The researchers pointed out though this was a brain imaging study, not a treatment study, so questions remain about whether methylphenidate can be a treatment for cocaine addiction. Goldstein said the pill's uptake in the brain is slower than that of cocaine, and that's essential in other replacement therapies like nicotine patches for smokers or methadone for heroin addicts. It could also provide a window where therapy and other treatments could help those recovering from addiction.

"This slower action is necessary to avoid the increase in 'highs' and cravings," she said.

Next, the researchers want to see if the brain effects from methylphenidate can be sustained long-term.
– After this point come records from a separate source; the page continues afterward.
-- ==== Sys2Proof/Tests/Slice0.lean ====
section
/-! SUPPORT. The model's own tests: the ill-formed byte strings, the decoding of words written out from the spec's
encodings, single instructions and actions against spec/95_test_vectors.md, and for each statement of
Sys2Proof/Certificates/Slice0/Obligations.lean that has hypotheses a theorem that something concrete meets them. -/

namespace Sys2Proof.Tests

open Sys2Proof Sys2Proof.Machine

/-- WellFormed refuses no bytes, an invalid opcode, a missing operand and a byte too many (spec/30_encoding.md R85,
R88, R92). -/
theorem test_ill_formed :
    wellFormed [] = false ∧ wellFormed [0x02] = false ∧ wellFormed [0xA9] = false ∧
    wellFormed [0x4C, 0x00] = false ∧ wellFormed [0xEA, 0x00] = false := by decide

theorem test_well_formed :
    wellFormed [0xEA] = true ∧ wellFormed [0xA9, 0xFF] = true ∧ wellFormed [0x4C, 0x00, 0x02] = true := by decide

/-- The opcode bytes of spec/41_load_store.md R150 to R155, bit by bit. -/
theorem test_decode_loadStore :
    decode [0b10101001, 0x56] = .ok (.ldaImm 0x56, []) ∧ decode [0b10100101, 0x56] = .ok (.ldaZp 0x56, []) ∧
    decode [0b10110101, 0x56] = .ok (.ldaZpX 0x56, []) ∧
    decode [0b10101101, 0x34, 0x12] = .ok (.ldaAbs 0x1234, []) ∧
    decode [0b10111101, 0x34, 0x12] = .ok (.ldaAbsX 0x1234, []) ∧
    decode [0b10111001, 0x34, 0x12] = .ok (.ldaAbsY 0x1234, []) ∧
    decode [0b10100001, 0x56] = .ok (.ldaIndX 0x56, []) ∧ decode [0b10110001, 0x56] = .ok (.ldaIndY 0x56, []) ∧
    decode [0b10100010, 0x56] = .ok (.ldxImm 0x56, []) ∧ decode [0b10100110, 0x56] = .ok (.ldxZp 0x56, []) ∧
    decode [0b10110110, 0x56] = .ok (.ldxZpY 0x56, []) ∧
    decode [0b10101110, 0x34, 0x12] = .ok (.ldxAbs 0x1234, []) ∧
    decode [0b10111110, 0x34, 0x12] = .ok (.ldxAbsY 0x1234, []) ∧
    decode [0b10100000, 0x56] = .ok (.ldyImm 0x56, []) ∧ decode [0b10100100, 0x56] = .ok (.ldyZp 0x56, []) ∧
    decode [0b10110100, 0x56] = .ok (.ldyZpX 0x56, []) ∧
    decode [0b10101100, 0x34, 0x12] = .ok (.ldyAbs 0x1234, []) ∧
    decode [0b10111100, 0x34, 0x12] = .ok (.ldyAbsX 0x1234, []) ∧
    decode [0b10000101, 0x56] = .ok (.staZp 0x56, []) ∧ decode [0b10010101, 0x56] = .ok (.staZpX 0x56, []) ∧
    decode [0b10001101, 0x34, 0x12] = .ok (.staAbs 0x1234, []) ∧
    decode [0b10011101, 0x34, 0x12] = .ok (.staAbsX 0x1234, []) ∧
    decode [0b10011001, 0x34, 0x12] = .ok (.staAbsY 0x1234, []) ∧
    decode [0b10000001, 0x56] = .ok (.staIndX 0x56, []) ∧ decode [0b10010001, 0x56] = .ok (.staIndY 0x56, []) ∧
    decode [0b10000110, 0x56] = .ok (.stxZp 0x56, []) ∧ decode [0b10010110, 0x56] = .ok (.stxZpY 0x56, []) ∧
    decode [0b10001110, 0x34, 0x12] = .ok (.stxAbs 0x1234, []) ∧
    decode [0b10000100, 0x56] = .ok (.styZp 0x56, []) ∧ decode [0b10010100, 0x56] = .ok (.styZpX 0x56, []) ∧
    decode [0b10001100, 0x34, 0x12] = .ok (.styAbs 0x1234, []) :=
  ⟨rfl, rfl, rfl, rfl, rfl, rfl, rfl, rfl, rfl, rfl, rfl, rfl, rfl, rfl, rfl, rfl, rfl, rfl, rfl, rfl, rfl,
   rfl, rfl, rfl, rfl, rfl, rfl, rfl, rfl, rfl, rfl⟩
Konova pointed out that previous studies that tried methylphenidate as a standalone treatment for cocaine addiction failed or produced inconsistent results, so methylphenidate plus therapy may be the solution.

"We're looking to see how it can work in conjunction with behavioral therapies for addiction," said Konova.

They also want to see if their results can be generalized to other addictive drugs.

This study isn't the only recent attempt at developing a treatment for cocaine addiction. Researchers at Johns Hopkins University School of Medicine in May identified a compound called "CGP3466B"that blocked the brain pathway cocaine acts on in mice.

Scientists have also been using lasers to turn on and off areas of rats' brains implicated in cocaine addiction.